Jaelle looked pale and strained. “I beg of you, Arlinda, if Rafi is here, send her to me at once. We have traveled from Thendara in the greatest haste we could manage, hoping to overtake her. Don’t play games with me, dear cousin.”
Arlinda wrinkled up her face, wrinkled and tanned like her own saddle leather. “Would I do that to you, deary? Oh, no, Rafi’s not here; they were here three days and went on only yesterday morning. The one who’d been sent to meet them from you-know-where came for them and they left with her.”
Jaelle slumped forward and for a minute Magda thought she would faint. She put her arm out and Jaelle leaned on it hard. Through the touch of her freemate’s hand Magda could feel misery and dismay.
To come so far, and to miss them by so little…
But she recovered herself swiftly. She said with gentle dignity, “You spoke of a message, but if they have gone on before us, it certainly can wait until my companions are bathed and rested. I thank you, cousin.”

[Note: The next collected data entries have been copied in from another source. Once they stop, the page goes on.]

-- ==== Sys2Proof/Machine/Flags.lean ====
section
/-! DEFINITION. The block's combinational conditions: the change-detect gate (spec/42_chip_select.md R175), the enable of a
controller step (spec/43_controller.md R201), quiescence (R215), the UpdateController state (spec/10_state.md R22) and the
successor of a phase (R23). The block has no condition codes (R41). -/

namespace Sys2Proof.Machine

/-- R175: `changed(k, v) = ALWAYS_WRITE or (cache_vld[k] = 0) or (cache_val[k] ≠ v)`, read left to right, so `cache_val[k]`
is read only when the two other conditions fail (R40: "none reads cache_val[k] while cache_vld[k] = 0"). -/
def State.changed (k : Channel) (v : U10) (s : State) : Except Fault Bool :=
  if s.cfg.alwaysWrite then .ok true
  else if s.cacheVld[k] = false then .ok true
  else
    match readValue (.cacheVal k) s.cacheVal[k] with
    | .ok old => .ok (decide (old ≠ v))
    | .error f => .error f

/-- R21: the phase `WAIT_ADC`. -/
def phaseWaitAdc : PhaseCode := 0x5

/-- R21: the phase `WAIT_TMR`. -/
def phaseWaitTmr : PhaseCode := 0xC

/-- R201 `enabled(s)`. -/
def State.enabled (s : State) : Bool :=
  s.fault.isNone &&
    (if s.phase = phaseWaitAdc then s.adc.pend else if s.phase = phaseWaitTmr then s.tmr.pend else true)

/-- R215: no controller step is enabled. -/
def State.quiescent (s : State) : Bool :=
  !s.enabled

/-- R22, R88: the UpdateController state, a function of the phase; the three reserved codes have none. -/
inductive UpdateState where
  | sleeping
  | waitingForRead
  | writingValues
  deriving DecidableEq, Repr

/-- R88: the 2-bit code; 2'b11 is never produced. -/
def UpdateState.code : UpdateState → BitVec 2
  | .sleeping => 0b00
  | .waitingForRead => 0b01
  | .writingValues => 0b10

/-- R21: the table's third column. -/
def updateStateOf (p : PhaseCode) : Option UpdateState :=
  if p.toNat ≤ 4 then some .sleeping
  else if p = phaseWaitAdc then some .waitingForRead
  else if p.toNat ≤ 0xC then some .writingValues
  else none

/-- R22 `st`: derived from the phase, never stored. -/
def State.st (s : State) : Option UpdateState :=
  updateStateOf s.phase

/-- R23, R201: the successor table. A reserved code has no successor; a step there raises and keeps it (R217). -/
def nextPhase (p : PhaseCode) : PhaseCode :=
  match p.toNat with
  | 0x0 => 0x1
  | 0x1 => 0x2
  | 0x2 => 0x3
  | 0x3 => 0x4
  | 0x4 => 0x5
  | 0x5 => 0x6
  | 0x6 => 0x7
  | 0x7 => 0x8
  | 0x8 => 0x9
  | 0x9 => 0xA
  | 0xA => 0xB
  | 0xB => 0xC
  | 0xC => 0x4
  | _ => p

end Sys2Proof.Machine
end

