/-- Curve E and the `X_MAX` that goes with it. -/
def cfgE : Config := { toParams := { params with curveRom := .ofCurves curveE curveE curveE curveE, xMax := 16384 } }

/-- Reset. -/
def boot : State := State.resetOf cfg

/-- After the boot, with a sample taken and the targets of section 3.3's row 512. -/
def evaluated (phase : PhaseCode) : State :=
  { boot with
    phase := phase
    wpDone := #v[true, true, true, true]
    sample := some 512
    target := #v[some 375, some 354, some 512, some 512] }

/-- `evaluated`, with every cache holding its target. -/
def cached (phase : PhaseCode) : State :=
  { evaluated phase with
    cacheVld := #v[true, true, true, true]
    cacheVal := #v[some 375, some 354, some 512, some 512] }

def waitAdc (pend : Bool) : State :=
  { evaluated 0x5 with adc := { ie := true, pend := pend } }

def waitTmr (pend : Bool) : State :=
  { evaluated 0xC with tmr := { ie := true, pend := pend } }

def selected (k : Channel) : State := { boot with sel := some k }

/-- The state a step or an operation goes on to, or the state it started in. -/
def after (s : State) : Host.Outcome State Fault Refusal → State
  | .next t => t
  | .fault _ => s
  | .refused _ => s

def run (i : Instr) (s : State) : State := after s (exec i s)

/-! ### WellFormed: an ill-formed term for each check (R64, R8, R81, R83) -/

theorem test_parameters_accepted : params.romWellFormed = true ∧ params.syncWellFormed = true := by decide

/-- R64 (a). -/
theorem test_first_x_not_zero_refused :
    { params with curveRom := .ofCurves curveA curveB curveC (curveD.set 0 1) }.romWellFormed = false := by decide

/-- R64 (b). -/
theorem test_equal_x_refused :
    { params with curveRom := .ofCurves curveA (curveB.set 4 0x36B0) curveC curveD }.romWellFormed = false := by decide

/-- R64 (c). -/
theorem test_last_x_not_xmax_refused : { params with xMax := 32767 }.romWellFormed = false := by decide

/-- R64 (d), R90: bit 15 of a word is 1. -/
theorem test_word_with_bit15_refused :
    { params with curveRom := .ofCurves (curveA.set 15 0x8050) curveB curveC curveD }.romWellFormed = false := by decide

/-- R8: `SYNC_STAGES` = 0. -/
theorem test_no_synchronizer_stage_refused : { params with syncStages := 0 }.syncWellFormed = false := by decide

theorem test_frame_with_other_tag_refused : (Instr.valueFrame 0b10 0).wellFormed params = false := by decide

theorem test_frame_with_other_bytes_refused :
    (Instr.wpFrame 0x18 0x03).wellFormed params = false ∧ (Instr.wpFrame 0x10 0x02).wellFormed params = false := by decide

/-! ### Decode: words written out from the spec's encodings (R21, R87, R81, R83) -/

theorem test_decode_boot_phases :
    [0b0000#4, 0b0001#4, 0b0010#4, 0b0011#4].map decodePhase =
      [.disableWp 0, .disableWp 1, .disableWp 2, .disableWp 3] := by decide

theorem test_decode_cycle_phases :
    [0b0100#4, 0b0101#4, 0b0110#4, 0b0111#4, 0b1000#4, 0b1001#4, 0b1010#4, 0b1011#4, 0b1100#4].map decodePhase =
      [.requestSample, .takeSample, .bankEval, .maybeWrite0, .maybeWrite1, .maybeWrite2, .maybeWrite3, .armTimer,
        .takeTimer] := by decide

theorem test_decode_reserved_phases :
    [0b1101#4, 0b1110#4, 0b1111#4].map decodePhase = [.reservedD, .reservedEF 0, .reservedEF 1] := by decide

/-- R81: pad 0000, tag 01, payload 1010001000 (648). -/
theorem test_decode_value_frame : decode (.valueFrame 0b0000011010001000) = .ok (.valueFrame 0b01 648) := by decide

theorem test_decode_value_frame_pad : decode (.valueFrame 0b0001011010001000) = .error (.padNotZero 0b0001) := by decide

/-- R83: 0x18, then 0x02. -/
theorem test_decode_wp_frame : decode (.wpFrame 0b0001100000000010) = .ok (.wpFrame 0x18 0x02) := by decide

theorem test_decode_table_words :
    decodeTableWord 8 0x6 = some .bankEval ∧ decodeTableWord 16 0x0688 = some (.valueFrame 0b01 648) ∧
    decodeTableWord 16 0x1802 = some (.wpFrame 0x18 0x02) ∧ decodeTableWord 8 0x10 = none := by decide

/-- R61: curve 3, axis y, point 5. -/
theorem test_rom_address : romAddress 3 .y 5 = 0b111101#6 := by decide
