-- ==== Sys2Proof/Machine/State.lean ====
section
/-! DEFINITION. The machine's state as plain data (10_state.md), the reasons a step can stop, and the state after reset. -/

namespace Sys2Proof.Machine

/-- The external fetch's memory (41_translator.md R78): bytes by virtual address, addresses strictly rising. An unlisted
address holds no byte the fetch can supply (log 1, log 2). -/
abbrev Memory := List Host.Cell

/-- Keys strictly rise: the canonical form of a finite map as a list. -/
abbrev keysRise {α : Type} (l : List (Nat × α)) : Prop :=
  l.Pairwise (fun a b => a.1 < b.1)

/-- The canonical form of a memory: addresses strictly rise and are 64-bit. -/
abbrev Memory.wf (m : Memory) : Prop :=
  keysRise m ∧ ∀ c ∈ m, c.1 < 2 ^ 64

/-- The machine's state. -/
structure State where
  /-- The Processor Model Descriptor (R9, R10). Nothing after construction writes it. -/
  desc     : Descriptor
  /-- The general registers x[0] to x[31] (R12). Slot 0 is ordinary storage (R13). -/
  gpr      : Vector Word 32
  /-- HI (R14). -/
  hi       : Word
  /-- LO (R14). -/
  lo       : Word
  /-- The program counter with the compressed-mode flag in bit 0 (R15). -/
  pc       : Word
  /-- The page size (R16). -/
  pageSize : Nat
  /-- The byte order (R17). -/
  endian   : Endian
  /-- The translation cache by `pc` value (R22), keys strictly rising. -/
  cache    : List (Nat × Entry)
  /-- The diagnostics handed to the UI sink, oldest first (41_translator.md R76; log 9). -/
  sink     : List Diag
  /-- The model's own: a run is in progress, its pre-run check past (60_exceptions.md R96; log 7). -/
  running  : Bool
  /-- The external fetch's memory (41_translator.md R78; log 1). -/
  mem      : Memory
  deriving DecidableEq, Repr

/-- The reasons the machine stops with a fault. -/
inductive Fault where
  /-- `UnimplementedInstruction` (60_exceptions.md R100; 42_cell_operations.md R92): raised by executing an `Invalid` cell. It
  records the cell's key and reasons, and `after`, the state the stopped run leaves: registers and `pc` unchanged,
  the cache and the sink as the translation left them. The stop is the spec's own (safe, log 8). -/
  | unimplementedInstruction (key : Word) (reasons : List Reason) (after : State)
  /-- The external fetch cannot supply a byte of the instruction at `key`: the boot requirement 70_reset_and_hazards.md R111 (4)
  does not hold. Raised by the driver's step on a miss. Safe (log 2). -/
  | fetchUnavailable (key : Word)
  /-- A cell that is not one of 41_translator.md R80. No translation makes one. Raised by executing such a cell. Safe
  (log 19). -/
  | malformedCell (key : Word)
  deriving DecidableEq, Repr

/-- The reasons the machine refuses. -/
inductive Refusal where
  /-- An instruction without a meaning yet: raised by an arm of `exec` only. Safe. -/
  | notModelled (mnemonic : String)
  /-- `PreRunRefused` (60_exceptions.md R96): a run start with `x[0] ≠ 0`. `after` is the state it leaves: one diagnostic
  more and no run active (log 7), nothing else changed. Raised by the run start. The refusal is the spec's own (safe, log 22). -/
  | preRunRefused (after : State)
  /-- A set of the model name after construction (10_state.md R27; 90_conflicts.md C4): it has no move. Raised by the
  transaction of that name. The refusal is the spec's own (log 23). -/
  | modelNameFixed (name : String)
  deriving DecidableEq, Repr

/-- The outcome of a step of this machine. -/
abbrev Outcome := Host.Outcome State Fault Refusal

/-- The state of a new instance (10_state.md R26; 70_reset_and_hazards.md R109): the Register File zeroed, the cache empty,
no diagnostic emitted. -/
def State.fresh (d : Descriptor) (e : Endian) : State :=
  { desc     := d
    gpr      := Vector.replicate 32 0#64
    hi       := 0#64
    lo       := 0#64
    pc       := 0#64
    pageSize := Config.pageSize
    endian   := e
    cache    := []
    sink     := []
    running  := false
    mem      := [] }

/-- The machine right after reset (10_state.md R26). The descriptor and byte order of the instance are DESIGN CHOICES
(unsafe, log 4 and log 5), and no run is active (DESIGN CHOICE, log 7). -/
def State.reset : State :=
  State.fresh Config.referenceModel Config.referenceEndian

end Sys2Proof.Machine
end

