-- ==== Sys2Proof/Machine/LoadStore.lean ====
section
/-! DEFINITION. The loads, stores and atomics (30_encoding.md R52; 20_memory.md R32, R40).
One meaning per instruction. -/

namespace Sys2Proof.Machine

/-- LDL: no row of the default `OpMap` (41_translator.md R69), so `Invalid [Unimplemented]` (R72). -/
def execLdl (_rs _rt : RegIdx) (_imm : Imm16) (s : State) : Outcome :=
  executeUnimplemented s

/-- LDR: no row of the default `OpMap` (41_translator.md R69), so `Invalid [Unimplemented]` (R72). -/
def execLdr (_rs _rt : RegIdx) (_imm : Imm16) (s : State) : Outcome :=
  executeUnimplemented s

/-- LB: no row of the default `OpMap` (41_translator.md R69), so `Invalid [Unimplemented]` (R72). -/
def execLb (_rs _rt : RegIdx) (_imm : Imm16) (s : State) : Outcome :=
  executeUnimplemented s

/-- LH: no row of the default `OpMap` (41_translator.md R69), so `Invalid [Unimplemented]` (R72). -/
def execLh (_rs _rt : RegIdx) (_imm : Imm16) (s : State) : Outcome :=
  executeUnimplemented s

/-- LWL: no row of the default `OpMap` (41_translator.md R69), so `Invalid [Unimplemented]` (R72). -/
def execLwl (_rs _rt : RegIdx) (_imm : Imm16) (s : State) : Outcome :=
  executeUnimplemented s

/-- LW: no row of the default `OpMap` (41_translator.md R69), so `Invalid [Unimplemented]` (R72). -/
def execLw (_rs _rt : RegIdx) (_imm : Imm16) (s : State) : Outcome :=
  executeUnimplemented s

/-- LBU: no row of the default `OpMap` (41_translator.md R69), so `Invalid [Unimplemented]` (R72). -/
def execLbu (_rs _rt : RegIdx) (_imm : Imm16) (s : State) : Outcome :=
  executeUnimplemented s

/-- LHU: no row of the default `OpMap` (41_translator.md R69), so `Invalid [Unimplemented]` (R72). -/
def execLhu (_rs _rt : RegIdx) (_imm : Imm16) (s : State) : Outcome :=
  executeUnimplemented s

/-- LWR: no row of the default `OpMap` (41_translator.md R69), so `Invalid [Unimplemented]` (R72). -/
def execLwr (_rs _rt : RegIdx) (_imm : Imm16) (s : State) : Outcome :=
  executeUnimplemented s

/-- LWU: no row of the default `OpMap` (41_translator.md R69), so `Invalid [Unimplemented]` (R72). -/
def execLwu (_rs _rt : RegIdx) (_imm : Imm16) (s : State) : Outcome :=
  executeUnimplemented s

/-- LD: no row of the default `OpMap` (41_translator.md R69), so `Invalid [Unimplemented]` (R72). -/
def execLd (_rs _rt : RegIdx) (_imm : Imm16) (s : State) : Outcome :=
  executeUnimplemented s

/-- SB: no row of the default `OpMap` (41_translator.md R69), so `Invalid [Unimplemented]` (R72). -/
def execSb (_rs _rt : RegIdx) (_imm : Imm16) (s : State) : Outcome :=
  executeUnimplemented s

/-- SH: no row of the default `OpMap` (41_translator.md R69), so `Invalid [Unimplemented]` (R72). -/
def execSh (_rs _rt : RegIdx) (_imm : Imm16) (s : State) : Outcome :=
  executeUnimplemented s

/-- SWL: no row of the default `OpMap` (41_translator.md R69), so `Invalid [Unimplemented]` (R72). -/
def execSwl (_rs _rt : RegIdx) (_imm : Imm16) (s : State) : Outcome :=
  executeUnimplemented s

/-- SW: no row of the default `OpMap` (41_translator.md R69), so `Invalid [Unimplemented]` (R72). -/
def execSw (_rs _rt : RegIdx) (_imm : Imm16) (s : State) : Outcome :=
  executeUnimplemented s

/-- SDL: no row of the default `OpMap` (41_translator.md R69), so `Invalid [Unimplemented]` (R72). -/
def execSdl (_rs _rt : RegIdx) (_imm : Imm16) (s : State) : Outcome :=
  executeUnimplemented s

/-- SDR: no row of the default `OpMap` (41_translator.md R69), so `Invalid [Unimplemented]` (R72). -/
def execSdr (_rs _rt : RegIdx) (_imm : Imm16) (s : State) : Outcome :=
  executeUnimplemented s

/-- SWR: no row of the default `OpMap` (41_translator.md R69), so `Invalid [Unimplemented]` (R72). -/
def execSwr (_rs _rt : RegIdx) (_imm : Imm16) (s : State) : Outcome :=
  executeUnimplemented s

/-- SD: no row of the default `OpMap` (41_translator.md R69), so `Invalid [Unimplemented]` (R72). -/
def execSd (_rs _rt : RegIdx) (_imm : Imm16) (s : State) : Outcome :=
  executeUnimplemented s

/-- LL: no row of the default `OpMap` (41_translator.md R69), so `Invalid [Unimplemented]` (R72). -/
def execLl (_rs _rt : RegIdx) (_imm : Imm16) (s : State) : Outcome :=
  executeUnimplemented s

/-- LLD: no row of the default `OpMap` (41_translator.md R69), so `Invalid [Unimplemented]` (R72). -/
def execLld (_rs _rt : RegIdx) (_imm : Imm16) (s : State) : Outcome :=
  executeUnimplemented s

/-- SC: no row of the default `OpMap` (41_translator.md R69), so `Invalid [Unimplemented]` (R72). -/
def execSc (_rs _rt : RegIdx) (_imm : Imm16) (s : State) : Outcome :=
  executeUnimplemented s

/-- SCD: no row of the default `OpMap` (41_translator.md R69), so `Invalid [Unimplemented]` (R72). -/
def execScd (_rs _rt : RegIdx) (_imm : Imm16) (s : State) : Outcome :=
  executeUnimplemented s

end Sys2Proof.Machine
end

Arlinda’s establishment was nothing if not efficient. In a few seconds, so it seemed to Magda, they had been shown to rooms, given receipts for their packloads and had their personal sacks brought to their assigned room, which was large and light and as clean as if it were a department of Terran Medic. There was a laundry on the premises too, and their soiled and travel-grubbied clothing was whisked away with the promise that it would be returned the next morning. All these things were accomplished by young, energetic, friendly girls, mostly between fifteen and twenty, who scurried around briskly, but with the utmost gaiety, and showed no sign whatever of being driven or intimidated. When Camilla was slow to change her garments (Camilla, because of the scars on her mutilated body, always hesitated to bare herself among strangers) they tactfully offered her a bathwrap to wear while her clothing was being washed, whisked away to fetch it for her, and had her clothes off and the fresh wrap on her body almost, it seemed, while Camilla was grumbling at them that she could manage perfectly well without it.